theorem State.plainSet_keeps {q : List Instr} {j : TapSt} {b : TimeBase} {s : State} (c a : Nat) (w : Word) (hs : Keeps q j b s) :
    Keeps q j b (State.plainSet s c a w) := by
  unfold State.plainSet
  split
  · exact State.modCore_mem_keeps _ _ hs fun k h => SMap.wf_set _ _ _ _ rfl _ h
  · exact keeps_cpu hs fun h => ⟨SMap.wf_set _ _ _ _ rfl _ h.1, h.2⟩

theorem State.bufferPut_keeps {q : List Instr} {j : TapSt} {b0 : TimeBase} {s : State} (c : Nat) (a : Nat) (b : List Nat) (hs : Keeps q j b0 s) :
    Keeps q j b0 (State.bufferPut s c a b) := by
  unfold State.bufferPut
  repeat' first
    | intro _
    | with_reducible assumption
    | with_reducible apply State.plainSet_keeps
    | with_reducible apply keeps_foldl
    | with_reducible apply keeps_foldl_fst
    | with_reducible rfl
    | (extract_lets +onlyGivenNames -underBinder x; first | (refine keeps_cut (q := q) (j := j) (b := b0) (x := x) ?_ ?_ <;> first | (intro h0; generalize x = y at h0 ⊢; clear x) | intro h0 | subst x) | (have h0 := Nat.zero_le x; generalize x = y at h0 ⊢; clear h0 x) | subst x)
    | dsimp only
    | (with_reducible refine keeps_mk ?_ ⟨rfl, rfl, rfl, rfl, rfl⟩ ⟨rfl, rfl⟩)

theorem State.ringEnd_keeps {q : List Instr} {j : TapSt} {b : TimeBase} {s : State} (d : RingDone) (hs : Keeps q j b s) :
    Keeps q j b (State.ringEnd s d) := by
  unfold State.ringEnd
  repeat' first
    | intro _
    | with_reducible assumption
    | with_reducible rfl
    | dsimp only
    | (with_reducible refine keeps_mk ?_ ⟨rfl, rfl, rfl, rfl, rfl⟩ ⟨rfl, rfl⟩)

theorem State.ringTakeOne_keeps {q : List Instr} {j : TapSt} {b : TimeBase} {s : State} (c : Nat) (r : Nat) (i : Nat) (hs : Keeps q j b s) :
    Keeps q j b (State.ringTakeOne s c r i) := by
  unfold State.ringTakeOne
  repeat' first
    | intro _
    | with_reducible assumption
    | with_reducible apply State.ringEnd_keeps
    | with_reducible apply State.launchAccept_keeps
    | (with_reducible refine State.txnSubmit_keeps (by with_reducible assumption) ?_)
    | exact State.txnSubmit_keeps (by with_reducible assumption) (by with_reducible assumption)
    | with_reducible apply keeps_ite
    | with_reducible rfl
    | (extract_lets +onlyGivenNames -underBinder x; first | (refine keeps_cut (q := q) (j := j) (b := b) (x := x) ?_ ?_ <;> first | (intro h0; generalize x = y at h0 ⊢; clear x) | intro h0 | subst x) | (have h0 := Nat.zero_le x; generalize x = y at h0 ⊢; clear h0 x) | subst x)
    | (with_reducible refine keeps_fst (by with_reducible assumption) ?_)
    | (with_reducible refine keeps_snd (by with_reducible assumption) ?_)
    | split
    | dsimp only
    | (with_reducible refine keeps_mk ?_ ⟨rfl, rfl, rfl, rfl, rfl⟩ ⟨rfl, rfl⟩)

theorem State.ringTake_keeps {q : List Instr} {j : TapSt} {b : TimeBase} {s : State} (c r k : Nat) (hs : Keeps q j b s) :
    Keeps q j b (State.ringTake s c r k) := by
  induction k generalizing s with
  | zero => exact hs
  | succ k ih =>
    unfold State.ringTake
    dsimp only
    split
    · exact hs
    · exact ih (State.modCore_keeps _ _ (State.ringTakeOne_keeps _ _ _ hs) fun _ => CoreSt.modRing_mem _ _ _)

theorem State.ringHead_keeps {q : List Instr} {j : TapSt} {b : TimeBase} {s : State} (c : Nat) (r : Nat) (w : Word) (hs : Keeps q j b s) :
    Keeps q j b (State.ringHead s c r w) := by
  unfold State.ringHead
  repeat' first
    | intro _
    | with_reducible assumption
    | with_reducible apply State.modCore_keeps
    | with_reducible apply State.ringTake_keeps
    | exact CoreSt.modRing_mem _ _ _
    | with_reducible rfl
    | dsimp only
    | (with_reducible refine keeps_mk ?_ ⟨rfl, rfl, rfl, rfl, rfl⟩ ⟨rfl, rfl⟩)

theorem State.tailMove_keeps {q : List Instr} {j : TapSt} {b : TimeBase} {s : State} (c r : Nat) (user : Bool) (k : Nat)
    (hs : Keeps q j b s) : Keeps q j b (State.tailMove s c r user k) := by
  induction k generalizing s with
  | zero => exact hs
  | succ k ih =>
    unfold State.tailMove
    dsimp only
    split
    · exact hs
    split
    · exact hs
    · exact ih (State.modCore_keeps _ _ hs fun _ => CoreSt.modRing_mem _ _ _)

theorem State.descriptorPut_keeps {q : List Instr} {j : TapSt} {b : TimeBase} {s : State} (d : RingDone) (hs : Keeps q j b s) :
    Keeps q j b (State.descriptorPut s d) := by
  unfold State.descriptorPut
  repeat' first
    | intro _
    | with_reducible assumption
    | with_reducible apply State.tailMove_keeps
    | with_reducible apply State.bufferPut_keeps
    | with_reducible apply State.plainSet_keeps
    | with_reducible apply State.raiseInt_keeps
    | with_reducible apply keeps_ite
    | with_reducible rfl
    | (extract_lets +onlyGivenNames -underBinder x; first | (refine keeps_cut (q := q) (j := j) (b := b) (x := x) ?_ ?_ <;> first | (intro h0; generalize x = y at h0 ⊢; clear x) | intro h0 | subst x) | (have h0 := Nat.zero_le x; generalize x = y at h0 ⊢; clear h0 x) | subst x)
    | split
    | dsimp only
    | (with_reducible refine keeps_mk ?_ ⟨rfl, rfl, rfl, rfl, rfl⟩ ⟨rfl, rfl⟩)

theorem State.descriptorComplete_keeps {q : List Instr} {j : TapSt} {b : TimeBase} {s : State} (c : Nat) (r : Nat) (hs : Keeps q j b s) :
    Keeps q j b (State.descriptorComplete s c r) := by
  unfold State.descriptorComplete
  repeat' first
    | intro _
    | with_reducible assumption
    | with_reducible apply State.descriptorPut_keeps
    | with_reducible rfl
    | split
    | dsimp only
    | (with_reducible refine keeps_mk ?_ ⟨rfl, rfl, rfl, rfl, rfl⟩ ⟨rfl, rfl⟩)

theorem State.ringsRetire_keeps {q : List Instr} {j : TapSt} {b : TimeBase} {s : State} (c : Nat) (hs : Keeps q j b s) :
    Keeps q j b (State.ringsRetire s c) := by
  unfold State.ringsRetire
  repeat' first
    | intro _
    | with_reducible assumption
    | with_reducible apply State.set_keeps
    | with_reducible apply State.descriptorPut_keeps
    | with_reducible apply keeps_foldl
    | with_reducible apply keeps_foldl_fst
    | with_reducible apply keeps_ite
    | with_reducible rfl
    | (extract_lets +onlyGivenNames -underBinder x; first | (refine keeps_cut (q := q) (j := j) (b := b) (x := x) ?_ ?_ <;> first | (intro h0; generalize x = y at h0 ⊢; clear x) | intro h0 | subst x) | (have h0 := Nat.zero_le x; generalize x = y at h0 ⊢; clear h0 x) | subst x)
    | split
    | dsimp only
    | (with_reducible refine keeps_mk ?_ ⟨rfl, rfl, rfl, rfl, rfl⟩ ⟨rfl, rfl⟩)

/-! ### Requests -/

theorem State.refuse_keeps {q : List Instr} {j : TapSt} {b : TimeBase} {s : State} (r : Refused) (hs : Keeps q j b s) :
    Keeps q j b (State.refuse s r) := by
  unfold State.refuse
  repeat' first
    | intro _
    | with_reducible assumption
    | with_reducible apply State.answer_keeps
    | with_reducible rfl
    | dsimp only
    | (with_reducible refine keeps_mk ?_ ⟨rfl, rfl, rfl, rfl, rfl⟩ ⟨rfl, rfl⟩)

theorem State.siltRead_keeps {q : List Instr} {j : TapSt} {b : TimeBase} {s : State} (i : Nat) (hs : Keeps q j b s) :
    Keeps q j b (State.siltRead s i) := by
  unfold State.siltRead
  repeat' first
    | intro _
    | with_reducible assumption
    | with_reducible apply State.set_keeps
    | with_reducible apply State.flag_keeps
    | with_reducible apply keeps_ite
    | with_reducible rfl
    | (extract_lets +onlyGivenNames -underBinder x; first | (refine keeps_cut (q := q) (j := j) (b := b) (x := x) ?_ ?_ <;> first | (intro h0; generalize x = y at h0 ⊢; clear x) | intro h0 | subst x) | (have h0 := Nat.zero_le x; generalize x = y at h0 ⊢; clear h0 x) | subst x)
    | split
    | dsimp only
    | (with_reducible refine keeps_mk ?_ ⟨rfl, rfl, rfl, rfl, rfl⟩ ⟨rfl, rfl⟩)

theorem State.readTakes_keeps {q : List Instr} {j : TapSt} {b : TimeBase} {s : State} (index : Nat) (sub : Nat) (hs : Keeps q j b s) :
    Keeps q j b (State.readTakes s index sub) := by
  unfold State.readTakes
  repeat' first
    | intro _
    | with_reducible assumption
    | with_reducible apply State.siltRead_keeps
    | with_reducible apply State.captureTake_keeps
    | with_reducible apply State.takeFree_keeps
    | with_reducible apply keeps_ite
    | with_reducible rfl
    | (extract_lets +onlyGivenNames -underBinder x; first | (refine keeps_cut (q := q) (j := j) (b := b) (x := x) ?_ ?_ <;> first | (intro h0; generalize x = y at h0 ⊢; clear x) | intro h0 | subst x) | (have h0 := Nat.zero_le x; generalize x = y at h0 ⊢; clear h0 x) | subst x)
    | split
    | dsimp only
    | (with_reducible refine keeps_mk ?_ ⟨rfl, rfl, rfl, rfl, rfl⟩ ⟨rfl, rfl⟩)

theorem State.opRead_keeps {q : List Instr} {j : TapSt} {b : TimeBase} {s : State} (ctx : Ctx) (index : Nat) (sub : Nat) (len : Nat) (hs : Keeps q j b s) :
    Keeps q j b (State.opRead s ctx index sub len) := by
  unfold State.opRead
  repeat' first
    | intro _
    | with_reducible assumption
    | with_reducible apply State.readTakes_keeps
    | with_reducible apply State.refuse_keeps
    | with_reducible apply State.answer_keeps
    | with_reducible rfl
    | split
    | dsimp only
    | (with_reducible refine keeps_mk ?_ ⟨rfl, rfl, rfl, rfl, rfl⟩ ⟨rfl, rfl⟩)

theorem State.opStream_keeps {q : List Instr} {j : TapSt} {b : TimeBase} {s : State} (ctx : Ctx) (index : Nat) (sub : Nat) (len : Nat) (hs : Keeps q j b s) :
    Keeps q j b (State.opStream s ctx index sub len) := by
  unfold State.opStream
  repeat' first
    | intro _
    | with_reducible assumption
    | with_reducible apply State.deliveryTaken_keeps
    | with_reducible apply State.answer_keeps
    | with_reducible apply State.setStream_keeps
    | with_reducible apply keeps_ite
    | with_reducible rfl
    | (extract_lets +onlyGivenNames -underBinder x; first | (refine keeps_cut (q := q) (j := j) (b := b) (x := x) ?_ ?_ <;> first | (intro h0; generalize x = y at h0 ⊢; clear x) | intro h0 | subst x) | (have h0 := Nat.zero_le x; generalize x = y at h0 ⊢; clear h0 x) | subst x)
    | split
    | dsimp only
    | (with_reducible refine keeps_mk ?_ ⟨rfl, rfl, rfl, rfl, rfl⟩ ⟨rfl, rfl⟩)

theorem State.opSnapshot_keeps {q : List Instr} {j : TapSt} {b : TimeBase} {s : State} (ctx : Ctx) (index : Nat) (len : Nat) (hs : Keeps q j b s) :
    Keeps q j b (State.opSnapshot s ctx index len) := by
  unfold State.opSnapshot
  repeat' first
    | intro _
    | with_reducible assumption
    | with_reducible apply State.answer_keeps
    | with_reducible apply keeps_ite
    | with_reducible rfl
    | split
    | dsimp only
    | (with_reducible refine keeps_mk ?_ ⟨rfl, rfl, rfl, rfl, rfl⟩ ⟨rfl, rfl⟩)

theorem State.opDescribe_keeps {q : List Instr} {j : TapSt} {b : TimeBase} {s : State} (ctx : Ctx) (index : Nat) (sub : Nat) (len : Nat) (hs : Keeps q j b s) :
    Keeps q j b (State.opDescribe s ctx index sub len) := by
  unfold State.opDescribe
  repeat' first
    | intro _
    | with_reducible assumption
    | with_reducible apply State.answer_keeps
    | with_reducible apply keeps_ite
    | with_reducible rfl
    | (extract_lets +onlyGivenNames -underBinder x; first | (refine keeps_cut (q := q) (j := j) (b := b) (x := x) ?_ ?_ <;> first | (intro h0; generalize x = y at h0 ⊢; clear x) | intro h0 | subst x) | (have h0 := Nat.zero_le x; generalize x = y at h0 ⊢; clear h0 x) | subst x)
    | split
    | dsimp only
    | (with_reducible refine keeps_mk ?_ ⟨rfl, rfl, rfl, rfl, rfl⟩ ⟨rfl, rfl⟩)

------------------------------------------------------------------------

Prompt
Search the preceding listing for "CoreSt", then copy every line that holds it.

Result below
    · exact ih (State.modCore_keeps _ _ (State.ringTakeOne_keeps _ _ _ hs) fun _ => CoreSt.modRing_mem _ _ _)
    | exact CoreSt.modRing_mem _ _ _
    · exact ih (State.modCore_keeps _ _ hs fun _ => CoreSt.modRing_mem _ _ _)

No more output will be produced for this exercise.